Earlier in the year, DePasquale issued a report in which he called for the termination of municipal pensions to be replaced by defined-contribution plans.

Some schools throughout the state have withdrawn loans to bridge the funding gap or cut programs, while in other school districts teachers are working without pay such as in Chester Upland school system near Philadelphia.

Pre-K Counts and Head Start, important education for the development of children, have been forced to operate on shorter hours and seek loans from banks.
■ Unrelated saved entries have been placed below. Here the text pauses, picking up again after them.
-- ==== Sys2Proof/Config.lean ====
section
/-! DEFINITION. The fixed parameters of R6 as named constants (U9), and the free values: constants with no body, of
which nothing can be proved. The open parameters OUT_CAP and MAX_PIXELS are plain constant fields of State (log entry 1). -/

namespace Sys2Proof

/-- WHITE = 255 (R6). -/
def Config.white : Byte := 255#8

/-- BLACK = 0 (R6). -/
def Config.black : Byte := 0#8

/-- GROUP_MAX = 4 pixels (R6). -/
def Config.groupMax : Nat := 4

/-- HEADER_BYTES = 8 (R6). -/
def Config.headerBytes : Nat := 8

/-- PUT_MAX = 32 (R6, D15); the same bound holds for `GET` (R183). -/
def Config.putMax : Nat := 32

/-- FREE VALUE (log entry 3): the byte of PIX at address `a` that nothing has written since the `gen`-th hardware
reset; R40: contents after reset unspecified. -/
opaque Config.freePix (gen a : Nat) : Byte

/-- FREE VALUE (log entry 3): the bit RP[y] that nothing has written since draw number `draw`; R40, R215. -/
opaque Config.freeRp (draw y : Nat) : Bool

/-- FREE VALUE (log entry 3): an unspecified 8-bit register, `slot` naming the register. -/
opaque Config.freeByte (draw slot : Nat) : Byte

/-- FREE VALUE (log entry 3): an unspecified counter, `slot` naming the register. -/
opaque Config.freeNat (draw slot : Nat) : Nat

/-- FREE VALUE (log entry 3): an unspecified NBITS, kept within its range 0 .. 7 (R35). -/
opaque Config.freeBitCount (draw : Nat) : Fin 8

/-- FREE VALUE (log entry 3): an unspecified GSZ, kept within its range 1 .. 4 (R33). -/
opaque Config.freeGroupSize (draw : Nat) : Machine.GroupSize

/-- FREE VALUE (log entry 3): an unspecified VAR, one of its three values (R34). -/
opaque Config.freeVariant (draw : Nat) : Machine.Variant

end Sys2Proof
end

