-- ==== Sys2Proof/Syntax.lean ====
section
/-! DEFINITION. The instructions: one constructor for each row of spec/opcode_table.json, with the operands the spec
gives it. Rows of format `operation` take only the operands their rule lists; every other register they use they read
from the state. -/

namespace Sys2Proof

/-- The 27 rows of the code table and operation list (INDEX: "an instruction is a code word of the payload or an
operation of the block"). -/
inductive Instr where
  /-- `W`, AllWhite code word `0` (R78). -/
  | w
  /-- `K`, AllBlack code word `10` (R78). -/
  | k
  /-- `M1`, Mixed code word of a group of one pixel: `11` `bits8(p0)` (R78, R80). -/
  | m1 (p0 : Byte)
  /-- `M2`, Mixed code word of a group of two pixels (R78, R80). -/
  | m2 (p0 p1 : Byte)
  /-- `M3`, Mixed code word of a group of three pixels (R78, R80). -/
  | m3 (p0 p1 p2 : Byte)
  /-- `M4`, Mixed code word of a group of four pixels (R78, R80). -/
  | m4 (p0 p1 p2 p3 : Byte)
  /-- `HDR`, emit the header; operands read from WIDTH and HEIGHT (R153). -/
  | hdr
  /-- `RIX`, emit row-index byte KIDX; operands read from HEIGHT, KIDX, RP (R155). -/
  | rix
  /-- `PAD`, the final padding: the (8 - P mod 8) mod 8 zero bits, counted from NBITS (R77, R133). -/
  | pad
  /-- `START`, the host command that begins a call (R151). -/
  | start
  /-- `CLS`, classify row Y (R101). -/
  | cls
  /-- `LDG`, load the group at (Y, X) (R111). -/
  | ldg
  /-- `CLSG`, classify the group (R112). -/
  | clsg
  /-- `EMW`, emit AllWhite (R113). -/
  | emw
  /-- `EMK`, emit AllBlack (R114). -/
  | emk
  /-- `EMM`, emit Mixed (R115). -/
  | emm
  /-- `GRP`, encode one group (R116). -/
  | grp
  /-- `PUT(v, n)`, append the low n bits of v (R131); v is below 2^32. -/
  | put (v : Word) (n : Nat)
  /-- `PUTBIT(b)`, append one bit (R132). -/
  | putbit (b : Bool)
  /-- `FLUSH()`, append the partial byte if there is one (R133). -/
  | flush
  /-- `FIN`, the end of the call (R160). -/
  | fin
  /-- `GETBIT()`, the decoder reads one payload bit (R182). -/
  | getbit
  /-- `GET(n)`, the decoder reads n bits (R183). -/
  | get (n : Nat)
  /-- `DHDR`, the decoder reads the header (R184) and checks the dimensions (R185). -/
  | dhdr
  /-- `DRIX`, the decoder locates the row index (R186) and checks the allocation (R187). -/
  | drix
  /-- `DROW`, the decoder decodes row y (R188, R189). -/
  | drow
  /-- `DGRP(n)`, the decoder decodes one group of n pixels (R190). -/
  | dgrp (n : Nat)
  deriving DecidableEq, Repr

end Sys2Proof
end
At Bright Futures Learning Centers in Steelton and Harrisburg, workers have had their medical insurance cancelled and five staff members have been laid off. The school opening has been delayed for two weeks, forcing 86 children to miss out on early education, and the utilities will soon be shut off.

College students who rely on state grants to pay for the outrageous cost of college still have not received the money. The purchasing of books, school material, and living expenses will have to wait. About 18,000 students at Penn State University are patiently waiting for the almost $25 million in state grant money.

In this year’s The State of Working Pennsylvania, authored by the Keystone Research Center, the budget impasse threatens the state’s economy recovery, which, according to Executive Director Stephen Herzenberg, has been “nascent and fragile,” or in other words non-existent. Furloughs and job layoffs could be enacted if cash reserves dry up. In turn, consumer spending will shrink, hurting the unstable economy.

Moreover, the interminable falling wages for the majority of workers will continue, along with the rise of incomes of the richest in the state. The report states that, “The bottom 70 percent of Pennsylvania workers have also seen their wages decline in the current economic recovery, between 2009 and 2014.” This has been “accompanied by the breathtaking growth in the gap between the incomes of most families and the highest earners (CEOs, financial executives, and other high earners in the private sector). While market incomes (income before taxes and transfers such as unemployment insurance payments) fell 5 percent for the bottom 99 percent of Pennsylvania families since 2001, the top 1 percent have seen their real market incomes climb 27 percent.”

This coordinated assault on pensions is a nationwide effort by both ruling parties, including the Obama administration, which has announced plans to slash benefits for hundreds of thousands of workers in multi-employer pension funds. Workers in Detroit, Chicago, and Stockton, California have felt the noose around their retirement benefits, too. Now, Democratic politicians are calling for Tom Wolf to tighten it around Pennsylvania workers.